Dixit Dominus (Haendel)

œuvre sacrée de Georg Friedrich Haendel

Le Dixit Dominus, HWV 232 est une œuvre sacrée de Georg Friedrich Haendel dont le texte est emprunté au psaume 110[2].

Dixit Dominus de Haendel
HWV 232
Image illustrative de l’article Dixit Dominus (Haendel)
Portrait du compositeur Georg Friedrich Haendel, jeune homme, à l'époque de la composition de l'oeuvre.

Genre Oratorio
Nb. de mouvements 9
Musique Georg Friedrich Haendel
Texte Psaume 110 (109)
Langue originale Latin
Effectif solistes, choeur à cinq voix, orchestre de quatre violons, deux altos et basse continue
Durée approximative 35 mn
Dates de composition avril 1707
Commanditaire Cardinal Carlo Colonna
Partition autographe Conservée à Münster
Publication 1867[1]
éditeur inconnu
Création 16 juillet 1707
Basilique Santa Maria in Montesanto, Rome

En 1706, Haendel entame un voyage de trois ans en Italie qui le conduira à Rome, Florence, Naples et Venise. C'est à Rome, en , qu'il achève la composition de son Dixit Dominus.

Désirant probablement impressionner ses protecteurs et bienfaiteurs romains (dont plusieurs cardinaux) qui l'avaient accueilli malgré sa confession luthérienne, Haendel, alors âgé de 22 ans, compose une œuvre originale qui, tout en rappelant certaines compositions chorales de Vivaldi, lui permet de faire une entrée remarquée sur la scène musicale.
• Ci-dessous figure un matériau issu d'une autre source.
-- ==== Sys2Proof/Machine/Sync.lean ====
section
/-! DEFINITION. Fences, barriers, GSTEP and GCFG with their events (11_atomics R270, R277 to R282; 10_glade R245 to R252, R257, R258). -/
namespace Sys2Proof.Machine

/-! ### FENCE (R277) -/

/-- What a fence of a kind waits for: 1 acq, 2 rel, 3 full. -/
def Ctx.fence (c : Ctx) (s : State) (kind : Nat) : Waited := match c.waitLoads s with
  | .go => if decide (2 ≤ kind) && storesPending s c.fn c.tk (c.lanes.map (·.t)) (kind == 3) then .wait else .go
  | w => w

/-- One thread's full fence: it sees what the full fences before it show, and shows what the thread has made and read (R321). -/
def fullFenceOf (place : Place) (scope : Nat) (s : State) (key : Nat) : State :=
  let v := s.fencesSeen place scope
  (s.onAgents [key] fun g => { g with always := View.join g.always v }).fullFence place scope (s.thread key).agent.seen

/-- The threads of the context fence (R316, R317); full fences one after another, in rank order (R321). -/
def fenced (c : Ctx) (s : State) (kind scope : Nat) : State :=
  let keys := c.lanes.map (·.key)
  let s1 := s.onAgents keys (·.fence kind scope)
  if kind = 3 then keys.foldl (fullFenceOf (.team c.tk) scope) s1 else s1

/-- A fence of a kind and scope. -/
def fenceIss (kind scope : Nat) : Iss where
  uniform := true
  mem := true
  eff := fun c s => afterWait (c.fence s kind) (.done (fenced c s kind scope))

/-- FENCE.acq (R277). -/
def issFenceAcq (scope : Nat) : Iss := fenceIss 1 scope
/-- FenceAcq, issued. -/
def execFenceAcq (scope : Nat) (s : State) : Out := issue (issFenceAcq scope) s
/-- FENCE.rel (R277). -/
def issFenceRel (scope : Nat) : Iss := fenceIss 2 scope
/-- FenceRel, issued. -/
def execFenceRel (scope : Nat) (s : State) : Out := issue (issFenceRel scope) s
/-- FENCE.full (R277). -/
def issFenceFull (scope : Nat) : Iss := fenceIss 3 scope
/-- FenceFull, issued. -/
def execFenceFull (scope : Nat) (s : State) : Out := issue (issFenceFull scope) s

/-! ### Arrivals -/

/-- The lanes that have not yet arrived here. -/
def Ctx.fresh (c : Ctx) : List Lane := c.lanes.filter fun l => l.th.hold == .none

/-- Record arrivals of lanes (R245, R257, R279), each once. -/
def arrive (s : State) (c : Ctx) (ls : List Lane) (f : Lane → Thread → Thread) : State :=
  ls.foldl (fun s l => s.setThread l.key (f l)) (countIssue s { c with lanes := ls } true)

/-- What arriving lanes bring to a phase or step: everything that happens before their arrival, of every page kind (R320). -/
def broughtBy (ls : List Lane) : View := ls.foldl (fun v l => View.join v l.th.agent.all) []

/-- A released group goes on after its instruction (R245, R280). -/
def Group.released (g : Group) : Group :=
  { g with pc := g.pc + 4, status := .ready, acted := [], windows := g.windows.map fun w => { w with left := w.left - 1 } }

/-- Threads no longer hold, and have what the phase or step gave (R320). -/
def letGo (s : State) (keys : List Nat) (given : View) : State :=
  { s with threads := s.threads.mapVals fun k t => if keys.contains k then { t with hold := .none, agent := t.agent.acquire true given } else t }

/-- Threads that a trap has stopped at their arrival hold there once more (R250). -/
def holdAgain (s : State) (c : Ctx) (kind : Hold) : State :=
  (c.lanes.filter fun l => l.th.hold == .again).foldl (fun s l => s.setThread l.key fun t => { t with hold := kind }) s

/-- Threads of a group stand at an arrival that a trap has stopped. -/
def stopHolds (s : State) (k : Nat) (g : Group) : State :=
  g.lanes.foldl (fun s t => s.setThread (threadKey (teamOfGroup k) t) fun x => { x with hold := .again }) s

/-- Arrive and hold: the group waits until an event releases it. A group whose threads all hold here (it was trapped meanwhile) goes on once
what they wait for is done. note: the arrivals' views are brought. -/
def arriveAndHold (c : Ctx) (s : State) (w : Waited) (kind : Hold) (f : Lane → Thread → Thread) (note : View → State → State) (ended : Bool)
    (given : View) : Eff :=
  if c.fresh.isEmpty then
    if c.lanes.any (fun l => l.th.hold == .again) then .waitAs (holdAgain s c kind)
    else if ended then .jump ((letGo s (c.lanes.map (·.key)) given).setGroup c.gkey Group.released) else .wait
  else afterWait w (.waitAs (holdAgain (note (broughtBy c.fresh) (arrive s c c.fresh fun l t => { f l t with hold := kind })) c kind))

/-- Count one arrival more. -/
def bump (t : Tab Nat) (k : Nat) : Tab Nat := sset 0 t k (sget 0 t k + 1)

/-- A `.launch` barrier outside a cohort launch is illegal (R19, R278). -/
def barLevelBad (c : Ctx) (level : Nat) : Bool := level == 2 && !c.launch.cohort

/-- A barrier instruction. -/
def barIss (level : Nat) (f : Ctx → State → Eff) : Iss where
  uniform := true
  forbid := true
  mem := true
  eff := fun c s => if barLevelBad c level then .trap (c.trapArgs .illegalInstruction (lowLane c.lanes)) else f c s

/-- Change the meeting of a barrier level. -/
def onMeet (level tk gk lk : Nat) (f : Meet → Meet) (s : State) : State := match level with
  | 0 => s.setTeam tk fun t => { t with meet := f t.meet }
  | 1 => s.setGang gk fun g => { g with meet := f g.meet }
  | _ => s.setLaunch lk fun l => { l with meet := f l.meet }

/-- Completed phases of a level, as a thread of the context sees it. -/
def Ctx.phase (c : Ctx) (level : Nat) : Nat := match level with
  | 0 => c.team.coreBar
  | 1 => c.gang.quadBar
  | _ => c.launch.launchBar

/-- What the completed phases of a level give. -/
def Ctx.given (c : Ctx) (level : Nat) : View := match level with
  | 0 => c.team.meet.given
  | 1 => c.gang.meet.given
  | _ => c.launch.meet.given

/-- The phase of every lane's latest arrival at a level is complete. -/
def Ctx.phaseOver (c : Ctx) (level : Nat) : Bool := c.lanes.all fun l => decide (sget 0 l.th.bar level ≤ c.phase level)

/-- BAR (R279, R280): arrives, then waits for its phase. -/
def issBar (level : Nat) : Iss :=
  barIss level fun c s =>
  arriveAndHold c s (c.fence s 3) .bar (fun _ t => { t with bar := bump t.bar level, brought := level })
    (fun v => onMeet level c.tk c.gk c.lk (·.arrive v)) (c.phaseOver level) (c.given level)
/-- Bar, issued. -/
def execBar (level : Nat) (s : State) : Out := issue (issBar level) s

/-- BARA (R280): arrives and goes on. -/
def issBara (level : Nat) : Iss :=
  barIss level fun c s => afterWait (c.fence s 3)
  (.done (onMeet level c.tk c.gk c.lk (·.arrive (broughtBy c.lanes)) (eachLane c s fun l => ⟨{ l.th with bar := bump l.th.bar level }, 0⟩)))
/-- Bara, issued. -/
def execBara (level : Nat) (s : State) : Out := issue (issBara level) s

/-- BARW (R280): waits for the phase of each thread's latest arrival. -/
def issBarw (level : Nat) : Iss :=
  barIss level fun c s =>
  if c.phaseOver level then .done (s.onAgents (c.lanes.map (·.key)) (·.acquire true (c.given level))) else .wait
/-- Barw, issued. -/
def execBarw (level : Nat) (s : State) : Out := issue (issBarw level) s

/-! ### Release -/

/-- Release the groups of a team all of whose threads are in a set. -/
def releaseGroups (s : State) (tk : Nat) (ts : List Nat) : State :=
  { s with groups := s.groups.mapVals fun k g =>
      if teamOfGroup k = tk ∧ !g.lanes.isEmpty ∧ (g.lanes.all fun t => ts.contains t) then g.released else g }

/-- Refile the released threads of bins that hold others too. none: no place yet (log 15). -/
def refileAll (s : State) (tk : Nat) : List (Nat × Nat) → Option State
  | [] => some s
  | (t, pc) :: r => (fileBin (unbin s tk t) tk t pc).bind fun s => refileAll s tk r

/-- Release the filed threads of a team that are in a set (R245: as if still grouped): a bin of released threads moves on whole. -/
def releaseBins (s : State) (tk : Nat) (ts : List Nat) : Option State :=
  let s1 := s.setTeam tk fun t => { t with bins := t.bins.map fun b => if b.threads.all fun u => ts.contains u then { b with pc := b.pc + 4 } else b }
  let mixed := (((s.teams.find tk).map (·.bins)).getD []).filter fun b => (b.threads.any fun u => ts.contains u) && !(b.threads.all fun u => ts.contains u)
  refileAll s1 tk (mixed.flatMap fun b => (b.threads.filter fun u => ts.contains u).map fun u => (u, b.pc + 4))

/-- A group is trapped. -/
def Group.isTrapped (g : Group) : Bool := match g.status with | .trapped _ => true | _ => false

/-- The threads of a team that an event releases: those that hold as p says. A group goes on when all its threads do. -/
def released (s : State) (tk : Nat) (p : Thread → Bool) : List Nat :=
  ((s.threads.filter fun q => q.1 / 2048 == tk && q.2.status != .exited && p q.2).map fun q => q.1 % 2048)

/-- Threads of groups that stay: another of their threads does, or a trap holds the group (R280, R392). -/
def stayers (s : State) (tk : Nat) (ts : List Nat) : List Nat :=
  (s.groups.filter fun q => teamOfGroup q.1 == tk && (q.2.isTrapped || !(q.2.lanes.all fun t => ts.contains t))).flatMap fun q => q.2.lanes

/-- Release a team's threads, each with what the phase or step gave. -/
def releaseTeam (s : State) (tk : Nat) (p : Thread → Bool) (given : View) : Option State :=
  let all := released s tk p
  let ts := all.filter fun t => !(stayers s tk all).contains t
  (releaseBins (releaseGroups s tk ts) tk ts).map fun s => letGo s (ts.map (threadKey tk)) given

/-- Release the threads of several teams. -/
def releaseTeams (s : State) (p : Thread → Bool) (given : View) : List Nat → Option State
  | [] => some s
  | tk :: r => (releaseTeam s tk p given).bind fun s => releaseTeams s p given r

/-- A contribution of an exited thread of these teams is still in flight: the phase waits for it, so that the fold is fixed (R270, R272). -/
def exitedPending (s : State) (tks : List Nat) : Bool := s.accesses.vals.any fun a => tks.contains a.team &&
  (match a.kind with | .ordered .. => true | _ => false) && a.threads.any fun t => (s.thread (threadKey a.team t)).status == .exited

/-! ### BARRIER_PHASE_COMPLETE (R279, R281) -/

/-- The teams of a gang that are on cores. -/
def teamsOfGang (s : State) (gk : Nat) : List Nat := (s.teams.filter fun p => gangOfTeam p.1 == gk).map (·.1)
/-- The gangs of a launch. -/
def gangsOf (s : State) (lk : Nat) : List Nat := (s.gangs.filter fun p => launchOfGang p.1 == lk && p.2.reduceOf.isNone).map (·.1)

/-- The teams whose threads are the members of a level, and its completed phases. -/
def barMembers (s : State) (level key : Nat) : Option (List Nat × Nat) := match level with
  | 0 => (s.teams.find key).map fun t => ([key], t.coreBar)
  | 1 => (s.gangs.find key).map fun g => (teamsOfGang s key, g.quadBar)
  | 2 => match s.launches.find key with
    | some l => if l.cohort && l.placed == l.gangs then some ((gangsOf s key).flatMap (teamsOfGang s), l.launchBar) else none
    | none => none
  | _ => none

/-- The threads of teams that have not exited. -/
def liveOf (s : State) (tks : List Nat) : List Thread := tks.flatMap fun tk => (liveThreads s tk).map (·.2)

/-- Count a completed phase: what was brought is given. -/
def donePhase (s : State) (level key : Nat) : State := match level with
  | 0 => s.setTeam key fun t => { t with coreBar := t.coreBar + 1, meet := t.meet.complete }
  | 1 => s.setGang key fun g => { g with quadBar := g.quadBar + 1, meet := g.meet.complete }
  | _ => s.setLaunch key fun l => { l with launchBar := l.launchBar + 1, meet := l.meet.complete }

/-- What the completed phases of a level give. -/
def phaseGiven (s : State) (level key : Nat) : View := match level with
  | 0 => ((s.teams.find key).map (·.meet.given)).getD []
  | 1 => ((s.gangs.find key).map (·.meet.given)).getD []
  | _ => ((s.launches.find key).map (·.meet.given)).getD []

/-- Every member has made its next arrival. -/
def phaseReady (s : State) (level : Nat) (m : List Nat × Nat) : Bool :=
  let live := liveOf s m.1
  !live.isEmpty && (live.all fun t => decide (m.2 < sget 0 t.bar level)) && m.1.all (standing s) && !exitedPending s m.1

/-- BARRIER_PHASE_COMPLETE (R279, R281). -/
def execBarrierPhaseComplete (level key : Nat) (s : State) : Out := match barMembers s level key with
  | none => notNow
  | some m =>
    if phaseReady s level m then
      let live := m.1.filter fun tk => !(liveThreads s tk).isEmpty
      let s1 := flushAll (donePhase s level key) (fun c => decide (sget 0 c.bars level ≤ m.2)) live
      match releaseTeams s1 (fun t => t.hold == .bar && t.brought == level && decide (sget 0 t.bar level ≤ m.2 + 1)) (phaseGiven s1 level key) live with
      | some s2 => .next s2.wake
      | none => notNow
    else notNow

/-! ### GSTEP (R245 to R252) -/

/-- The regions a mask names. -/
def maskRegions (m : Nat) : List Nat := (List.range 8).filter fun k => bit m k

/-- The step group of a mask is the gang (R245). A region of 0 units whose word has shared = 1 does not make it so: DESIGN CHOICE, R245 does not speak
of absent regions (log 31). -/
def stepWide (t : Team) (m : Nat) : Bool := (maskRegions m).any fun k => let r := t.region k; r.shared && decide (0 < r.units)

/-- Change the meeting of team steps or gang steps. -/
def onStepMeet (wide tk gk : Nat) (f : Meet → Meet) (s : State) : State :=
  if wide = 0 then s.setTeam tk fun t => { t with stepMeet := f t.stepMeet } else s.setGang gk fun g => { g with stepMeet := f g.stepMeet }

/-- The latest steps of every lane have taken place. -/
def Ctx.stepOver (c : Ctx) (wide : Nat) : Bool :=
  c.lanes.all fun l => decide (sget 0 l.th.steps wide ≤ if wide = 0 then c.team.teamSteps else c.gang.gangSteps)

/-- What the completed steps give: for global memory GSTEP orders as BAR does at its scope (R251). -/
def Ctx.stepGiven (c : Ctx) (wide : Nat) : View := if wide = 0 then c.team.stepMeet.given else c.gang.stepMeet.given

/-- GSTEP (R258): waits as at a window end and as BAR does (R251), then arrives. brought: the mask, and 256 for a gang step. -/
def issGstep (m : Nat) : Iss :=
  { endIss 0 (fun c s =>
      let w := if stepWide c.team m then 1 else 0
      arriveAndHold c s (c.fence s 3) .step (fun _ t => { t with steps := bump t.steps w, brought := m + 256 * w })
        (fun v => onStepMeet w c.tk c.gk (·.arrive v)) (c.stepOver w) (c.stepGiven w))
    with mem := true }
/-- Gstep, issued. -/
def execGstep (m : Nat) (s : State) : Out := issue (issGstep m) s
La structure de l'œuvre, qui alterne ou conjugue chœurs et arias pour solistes (2 sopranos, contre-ténor, 2 ténors, basse) afin de souligner le contenu émotionnel du psaume, en fait une sorte de cantate sacrée en huit parties.

L'exécution totale de l'œuvre dure environ trente-cinq minutes.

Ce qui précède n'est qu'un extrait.